Among the entries, find the lines with the string "List" and copy them.

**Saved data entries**
**********
-- ==== Sys2Proof/Laws/EffectWrites4.lean ====
section
/-! SUPPORT. Writes to links, controllers, ports, vehicle time, the host complex and the check units. -/

set_option Elab.async false

namespace Sys2Proof.Machine

/-! ### Isnak links -/

theorem isk_place : (∀ l : Fin 2, IsReg (Reg.ISK_LINKl_CFG l) 11 2 l ∧ elemOf (Reg.ISK_LINKl_CFG l) (Reg.ISK_LINKl_CFG 0) 0x40 2 = some l.val ∧
      Reg.ISK_LINKl_CFG (1 - l.val) ≠ Reg.ISK_LINKl_CFG l ∧ Reg.ISK_LINKl_CFG l ≠ Reg.SYS_RSTCTL ∧
      Reg.ISK_LINKl_CFG l ≠ Reg.HLD_CMIN ∧ Reg.ISK_LINKl_CFG l ≠ Reg.BST_CFG) ∧
    (regDesc 11 2).reach (.core 0) false ≠ 0 := by decide +kernel

theorem State.other_noCross (s : State) {a : Nat} (h1 : a ≠ Reg.SYS_RSTCTL) (h2 : a ≠ Reg.HLD_CMIN) (h3 : a ≠ Reg.BST_CFG) (v : Word) :
    s.clampOther a v = v := by
  unfold State.clampOther
  rw [if_neg h1, if_neg h2, if_neg h3]

theorem State.linkEnable_begins (s : State) {l : Nat}
    (h : (s.iskEn (1 - l) && (s.linkMap l).any fun x => (s.linkMap (1 - l)).contains x) = false) :
    s.linkEnable l = (((s.setLk l { upDue := s.isk1 l }).setLink l linkEnum).linkDown l
      (tagNotRun l)) := by
  unfold State.linkEnable
  dsimp only
  rw [h]
  rfl

theorem State.linkEnable_refused (s : State) {l : Nat}
    (h : (s.iskEn (1 - l) && (s.linkMap l).any fun x => (s.linkMap (1 - l)).contains x) = true) :
    s.linkEnable l = (s.setFld (Reg.ISK_LINKl_CFG l) Fld.ISK_LINKl_CFG.EN 0).event
      ⟨UnitCode.isk, 0x901, 3, l, detailOf [(0, 2), (8, s.nfound l)]⟩ := by
  unfold State.linkEnable
  dsimp only
  rw [h]
  rfl

theorem State.fld_setLk (s : State) (l : Nat) (x : IskLink) (a : Nat) (f : Bits) : (s.setLk l x).fld a f = s.fld a f :=
  State.fld_of_regs rfl a f

theorem iskLinkEnable_does : ∀ (l : Fin 2) (cfg : Word) (s : State), s.pwr.restoring = false → s.locked = false →
    s.iskEn l = false → Does (.iskLinkEnable l cfg) s fun t =>
      ((s.iskEn (1 - l) && ((List.range (clampNat 1 16 (Fld.ISK_LINKl_CFG.NODES.of cfg))).map (s.nodeMap l)).any
          fun x => (s.linkMap (1 - l)).contains x) = false →
        t.iskEn l = true ∧ t.fld (Reg.ISK_LINKl_STAT l) Fld.ISK_LINKl_STAT.STATE = linkEnum) ∧
      ((s.iskEn (1 - l) && ((List.range (clampNat 1 16 (Fld.ISK_LINKl_CFG.NODES.of cfg))).map (s.nodeMap l)).any
          fun x => (s.linkMap (1 - l)).contains x) = true →
        t.iskEn l = false ∧ t.reg (Reg.ISK_LINKl_STAT l) = s.reg (Reg.ISK_LINKl_STAT l)) := by
  intro l cfg s h hl h0
  refine ⟨_, exec_iskLinkEnable.trans rfl, ?_⟩
  dsimp only
  obtain ⟨hr, e1, e2, e3, e4, e5⟩ := isk_place.1 l
  have hs := hr.stored (s := s) (w := Fld.ISK_LINKl_CFG.EN.put 1 cfg) (busy := false) (by decide) h (by rw [hl]; exact isk_place.2)
  rw [State.put_isk (x := s.wrote (Reg.ISK_LINKl_CFG l) (regDesc 11 2) _) hr.2.1] at hs
  have hx : ∀ v, s.crossClamp (Reg.ISK_LINKl_CFG l) v = v := by
    intro v
    unfold State.crossClamp
    dsimp only
    rw [hr.2.1]
    repeat rw [if_neg (by decide)]
    exact s.other_noCross e3 e4 e5 v
  have h1 := hr.new_fld (s := s) (w := Fld.ISK_LINKl_CFG.EN.put 1 cfg) hx 0 (f := ⟨Fld.ISK_LINKl_CFG.EN, .rwl, fun _ => 0, .cross, true, false⟩) rfl
    (by rw [hl]; rfl) (.inr rfl)
  have h2 := hr.new_fld (s := s) (w := Fld.ISK_LINKl_CFG.EN.put 1 cfg) hx 2 (f := ⟨Fld.ISK_LINKl_CFG.NODES, .rwl, fun _ => 6, .range 1 16, true, false⟩) rfl
    (by rw [hl]; rfl) (.inr rfl)
  have ha : (s.wrote (Reg.ISK_LINKl_CFG l) (regDesc 11 2) (Fld.ISK_LINKl_CFG.EN.put 1 cfg)).a = Reg.ISK_LINKl_CFG l := rfl
  have ho : (s.wrote (Reg.ISK_LINKl_CFG l) (regDesc 11 2) (Fld.ISK_LINKl_CFG.EN.put 1 cfg)).old = s.reg (Reg.ISK_LINKl_CFG l) := rfl
  generalize s.wrote (Reg.ISK_LINKl_CFG l) (regDesc 11 2) (Fld.ISK_LINKl_CFG.EN.put 1 cfg) = x at hs h1 h2 ha ho
  dsimp only [Clamp.apply] at h1 h2
  rw [Bits.of_put Fld.ISK_LINKl_CFG.EN 1 _ (by decide)] at h1
  rw [Bits.of_put_other _ _ (by decide)] at h2
  have h2' : Fld.ISK_LINKl_CFG.NODES.of x.new = clampNat 1 16 (Fld.ISK_LINKl_CFG.NODES.of cfg) := by
    rw [h2]
    refine Nat.mod_eq_of_lt ?_
    show _ < 32
    unfold clampNat
    omega
  have hput : s.putIsk x = (s.setReg (Reg.ISK_LINKl_CFG l) x.new).linkCfgWritten l (s.reg (Reg.ISK_LINKl_CFG l)) := by
    unfold State.putIsk
    dsimp only
    rw [ha, e1, ho]
  rw [hput] at hs
  dsimp only at hs
  have hen : (s.setReg (Reg.ISK_LINKl_CFG l) x.new).iskEn l = true := by
    unfold State.iskEn State.iskCfg
    rw [State.fld_setReg_same, h1]
    rfl
  have hreg : ∀ b, b ≠ Reg.ISK_LINKl_CFG l → (s.setReg (Reg.ISK_LINKl_CFG l) x.new).reg b = s.reg b := fun b hb =>
    s.reg_setReg_other _ hb
  have hnodes : (s.setReg (Reg.ISK_LINKl_CFG l) x.new).iskNodes l = clampNat 1 16 (Fld.ISK_LINKl_CFG.NODES.of cfg) := by
    unfold State.iskNodes State.iskCfg
    rw [State.fld_setReg_same, h2']
  generalize s.setReg (Reg.ISK_LINKl_CFG l) x.new = v at hs hen hreg hnodes
  have hother : v.iskEn (1 - l) = s.iskEn (1 - l) := by
    unfold State.iskEn State.iskCfg State.fld
    rw [hreg _ e2]
  have hmap : ∀ j n, v.nodeMap j n = s.nodeMap j n := fun j n => by
    unfold State.nodeMap State.fld
    rw [hreg _ (reg_ne (regNo_ISK_LINKl_MAPj _ _) (regNo_ISK_LINKl_CFG _))]
  have hlm : v.linkMap l = (List.range (clampNat 1 16 (Fld.ISK_LINKl_CFG.NODES.of cfg))).map (s.nodeMap l) := by
    unfold State.linkMap
    rw [hnodes]
    exact List.map_congr_left fun n _ => hmap l n
  have hlo : v.linkMap (1 - l) = s.linkMap (1 - l) := by
    unfold State.linkMap State.iskNodes State.iskCfg State.fld
    rw [hreg _ e2]
    exact List.map_congr_left fun n _ => hmap _ n
  have hwas : Fld.ISK_LINKl_CFG.EN.on (s.reg (Reg.ISK_LINKl_CFG l)) = false := by
    have hlt : s.fld (Reg.ISK_LINKl_CFG l) Fld.ISK_LINKl_CFG.EN < 2 ^ 1 := Bits.of_lt Fld.ISK_LINKl_CFG.EN _
    have hne : s.fld (Reg.ISK_LINKl_CFG l) Fld.ISK_LINKl_CFG.EN ≠ 1 := by
      intro e
      unfold State.iskEn State.iskCfg at h0
      rw [e] at h0
      exact absurd h0 (by decide)
    have hz : s.fld (Reg.ISK_LINKl_CFG l) Fld.ISK_LINKl_CFG.EN = 0 := by omega
    show ((s.fld (Reg.ISK_LINKl_CFG l) Fld.ISK_LINKl_CFG.EN) != 0) = false
    rw [hz]
    rfl
  have hlw : v.linkCfgWritten l (s.reg (Reg.ISK_LINKl_CFG l)) = v.linkEnable l := by
    unfold State.linkCfgWritten
    dsimp only
    rw [hwas, hen]
    exact if_pos rfl
  rw [hlw] at hs
  rw [← hother, ← hlm, ← hlo]
  constructor
  · intro hc
    rw [v.linkEnable_begins hc] at hs
    constructor
    · unfold State.iskEn State.iskCfg
      rw [hs.fldOf (regNo_ISK_LINKl_CFG _), State.linkDown_frame.fld (regNo_ISK_LINKl_CFG _), State.setLink_frame.fld (regNo_ISK_LINKl_CFG _),
        State.fld_setLk]
      exact hen
    · rw [hs.fldOf (regNo_ISK_LINKl_STAT _), State.linkDown_frame.fld (regNo_ISK_LINKl_STAT _)]
      unfold State.setLink
      rw [State.fld_setFld _ _ Fld.ISK_LINKl_STAT.STATE _ (by decide)]
      rfl
  · intro hc
    rw [v.linkEnable_refused hc] at hs
    constructor
    · unfold State.iskEn State.iskCfg
      rw [hs.fldOf (regNo_ISK_LINKl_CFG _), State.event_frame.fld (regNo_ISK_LINKl_CFG _), State.fld_setFld _ _ Fld.ISK_LINKl_CFG.EN _ (by decide)]
      rfl
    · rw [hs.regOf (regNo_ISK_LINKl_STAT _), State.event_frame.reg (regNo_ISK_LINKl_STAT _)]
      unfold State.setFld
      rw [State.reg_setReg_other _ _ (reg_ne (regNo_ISK_LINKl_STAT _) (regNo_ISK_LINKl_CFG l)), hreg _ (reg_ne (regNo_ISK_LINKl_STAT _) (regNo_ISK_LINKl_CFG l))]

/-! ### Doorbells of controllers and ports -/

theorem indexIn_lt {n : Nat} {w : Word} (h : w.toNat % 2 ^ 12 < n) : indexIn n w = some (w.toNat % 2 ^ 12) := by
  unfold indexIn
  exact if_pos h

theorem indexIn_ge {n : Nat} {w : Word} (h : n ≤ w.toNat % 2 ^ 12) : indexIn n w = none := by
  unfold indexIn
  exact if_neg (Nat.not_lt.2 h)

theorem State.canCtl_setCanCtl (s : State) (c n : Nat) (x : CanCtl) :
    (s.setCanCtl c x).canCtl n = if n = c then x else s.canCtl n := tabGet_tabSet _ _ _ _ _

theorem State.ethPort_setEthPort (s : State) (c n : Nat) (x : EthPort) :
    (s.setEthPort c x).ethPort n = if n = c then x else s.ethPort n := tabGet_tabSet _ _ _ _ _

theorem State.bell_can (s : State) (off : Nat) (w : Word) (c : Nat) : (s.bellStored off w).snooped.canCtl c = s.canCtl c := rfl
theorem State.bell_eth (s : State) (off : Nat) (w : Word) (c : Nat) : (s.bellStored off w).snooped.ethPort c = s.ethPort c := rfl
theorem State.bell_canTx (s : State) (off : Nat) (w : Word) (c : Nat) : (s.bellStored off w).snooped.canTxSize c = s.canTxSize c := rfl
theorem State.bell_canRx (s : State) (off : Nat) (w : Word) (c : Nat) : (s.bellStored off w).snooped.canRxSize c = s.canRxSize c := rfl
theorem State.bell_ethTx (s : State) (off : Nat) (w : Word) (c : Nat) : (s.bellStored off w).snooped.ethTxSize c = s.ethTxSize c := rfl
theorem State.bell_ethRx (s : State) (off : Nat) (w : Word) (c : Nat) : (s.bellStored off w).snooped.ethRxSize c = s.ethRxSize c := rfl
theorem State.bell_now (s : State) (off : Nat) (w : Word) : (s.bellStored off w).snooped.now = s.now + 4 * esPerFc :=
  Nat.max_eq_right (Nat.le_add_right _ _)

theorem canTxDoorbell_does : ∀ (c : Fin 4) (w : Word) (s : State), Does (.canTxDoorbell c w) s fun t =>
    t.sram (doorbell + 0x100 + 8 * c.val) = w ∧ t.now = s.now + 4 * esPerFc ∧
    (t.canCtl c).txPi = if w.toNat % 2 ^ 12 < s.canTxSize c then w.toNat % 2 ^ 12 else (s.canCtl c).txPi := by
  intro c w s
  refine ⟨_, exec_canTxDoorbell.trans rfl, ?_⟩
  dsimp only
  have hf := State.canTxBell_frame (s := (s.bellStored (doorbell + 0x100 + 8 * c.val) w).snooped) (x1 := c) (x2 := w)
  have h1 := ((hf.sram (doorbell + 0x100 + 8 * c.val)).trans ((State.snooped_frame).sram _)).trans (s.bellStored_sram _ w)
  have h2 := (hf.now (by decide)).trans (s.bell_now (doorbell + 0x100 + 8 * c.val) w)
  refine ⟨h1, h2, ?_⟩
  show (State.canCtl (State.canTxBell _ _ _) _).txPi = _
  unfold State.canTxBell
  rw [s.bell_canTx (doorbell + 0x100 + 8 * c.val) w]
  by_cases h : w.toNat % 2 ^ 12 < s.canTxSize c
  · rw [indexIn_lt h, if_pos h]
    dsimp only
    rw [State.canCtl_setCanCtl, if_pos rfl]
  · rw [indexIn_ge (Nat.not_lt.1 h), if_neg h]
    dsimp only
    rw [s.bell_can]

theorem canRxConsumerWrite_does : ∀ (c : Fin 4) (w : Word) (s : State), Does (.canRxConsumerWrite c w) s fun t =>
    t.sram (doorbell + 0x104 + 8 * c.val) = w ∧ t.now = s.now + 4 * esPerFc ∧
    (t.canCtl c).rxCi = if w.toNat % 2 ^ 12 < s.canRxSize c then w.toNat % 2 ^ 12 else (s.canCtl c).rxCi := by
  intro c w s
  refine ⟨_, exec_canRxConsumerWrite.trans rfl, ?_⟩
  dsimp only
  have hf := State.canRxBell_frame (s := (s.bellStored (doorbell + 0x104 + 8 * c.val) w).snooped) (x1 := c) (x2 := w)
  have h1 := ((hf.sram (doorbell + 0x104 + 8 * c.val)).trans ((State.snooped_frame).sram _)).trans (s.bellStored_sram _ w)
  have h2 := (hf.now (by decide)).trans (s.bell_now (doorbell + 0x104 + 8 * c.val) w)
  refine ⟨h1, h2, ?_⟩
  show (State.canCtl (State.canRxBell _ _ _) _).rxCi = _
  unfold State.canRxBell
  rw [s.bell_canRx (doorbell + 0x104 + 8 * c.val) w]
  by_cases h : w.toNat % 2 ^ 12 < s.canRxSize c
  · rw [indexIn_lt h, if_pos h]
    dsimp only
    rw [State.canCtl_setCanCtl, if_pos rfl]
  · rw [indexIn_ge (Nat.not_lt.1 h), if_neg h]
    dsimp only
    rw [s.bell_can]

theorem ethTxDoorbell_does : ∀ (c : Fin 2) (w : Word) (s : State), Does (.ethTxDoorbell c w) s fun t =>
    t.sram (doorbell + 0x200 + 8 * c.val) = w ∧ t.now = s.now + 4 * esPerFc ∧
    (t.ethPort c).txPi = if w.toNat % 2 ^ 12 < s.ethTxSize c then w.toNat % 2 ^ 12 else (s.ethPort c).txPi := by
  intro c w s
  refine ⟨_, exec_ethTxDoorbell.trans rfl, ?_⟩
  dsimp only
  have hf := State.ethTxBell_frame (s := (s.bellStored (doorbell + 0x200 + 8 * c.val) w).snooped) (x1 := c) (x2 := w)
  have h1 := ((hf.sram (doorbell + 0x200 + 8 * c.val)).trans ((State.snooped_frame).sram _)).trans (s.bellStored_sram _ w)
  have h2 := (hf.now (by decide)).trans (s.bell_now (doorbell + 0x200 + 8 * c.val) w)
  refine ⟨h1, h2, ?_⟩
  show (State.ethPort (State.ethTxBell _ _ _) _).txPi = _
  unfold State.ethTxBell
  rw [s.bell_ethTx (doorbell + 0x200 + 8 * c.val) w]
  by_cases h : w.toNat % 2 ^ 12 < s.ethTxSize c
  · rw [indexIn_lt h, if_pos h]
    dsimp only
    rw [State.ethPort_setEthPort, if_pos rfl]
  · rw [indexIn_ge (Nat.not_lt.1 h), if_neg h]
    dsimp only
    rw [s.bell_eth]

theorem ethRxConsumerWrite_does : ∀ (c : Fin 2) (w : Word) (s : State), Does (.ethRxConsumerWrite c w) s fun t =>
    t.sram (doorbell + 0x204 + 8 * c.val) = w ∧ t.now = s.now + 4 * esPerFc ∧
    (t.ethPort c).rxCi = if w.toNat % 2 ^ 12 < s.ethRxSize c then w.toNat % 2 ^ 12 else (s.ethPort c).rxCi := by
  intro c w s
  refine ⟨_, exec_ethRxConsumerWrite.trans rfl, ?_⟩
  dsimp only
  have hf := State.ethRxBell_frame (s := (s.bellStored (doorbell + 0x204 + 8 * c.val) w).snooped) (x1 := c) (x2 := w)
  have h1 := ((hf.sram (doorbell + 0x204 + 8 * c.val)).trans ((State.snooped_frame).sram _)).trans (s.bellStored_sram _ w)
  have h2 := (hf.now (by decide)).trans (s.bell_now (doorbell + 0x204 + 8 * c.val) w)
  refine ⟨h1, h2, ?_⟩
  show (State.ethPort (State.ethRxBell _ _ _) _).rxCi = _
  unfold State.ethRxBell
  rw [s.bell_ethRx (doorbell + 0x204 + 8 * c.val) w]
  by_cases h : w.toNat % 2 ^ 12 < s.ethRxSize c
  · rw [indexIn_lt h, if_pos h]
    dsimp only
    rw [State.ethPort_setEthPort, if_pos rfl]
  · rw [indexIn_ge (Nat.not_lt.1 h), if_neg h]
    dsimp only
    rw [s.bell_eth]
**********
**COMPLETED EXERCISE**
      ((s.iskEn (1 - l) && ((List.range (clampNat 1 16 (Fld.ISK_LINKl_CFG.NODES.of cfg))).map (s.nodeMap l)).any
      ((s.iskEn (1 - l) && ((List.range (clampNat 1 16 (Fld.ISK_LINKl_CFG.NODES.of cfg))).map (s.nodeMap l)).any
  have hlm : v.linkMap l = (List.range (clampNat 1 16 (Fld.ISK_LINKl_CFG.NODES.of cfg))).map (s.nodeMap l) := by
    exact List.map_congr_left fun n _ => hmap l n
    exact List.map_congr_left fun n _ => hmap _ n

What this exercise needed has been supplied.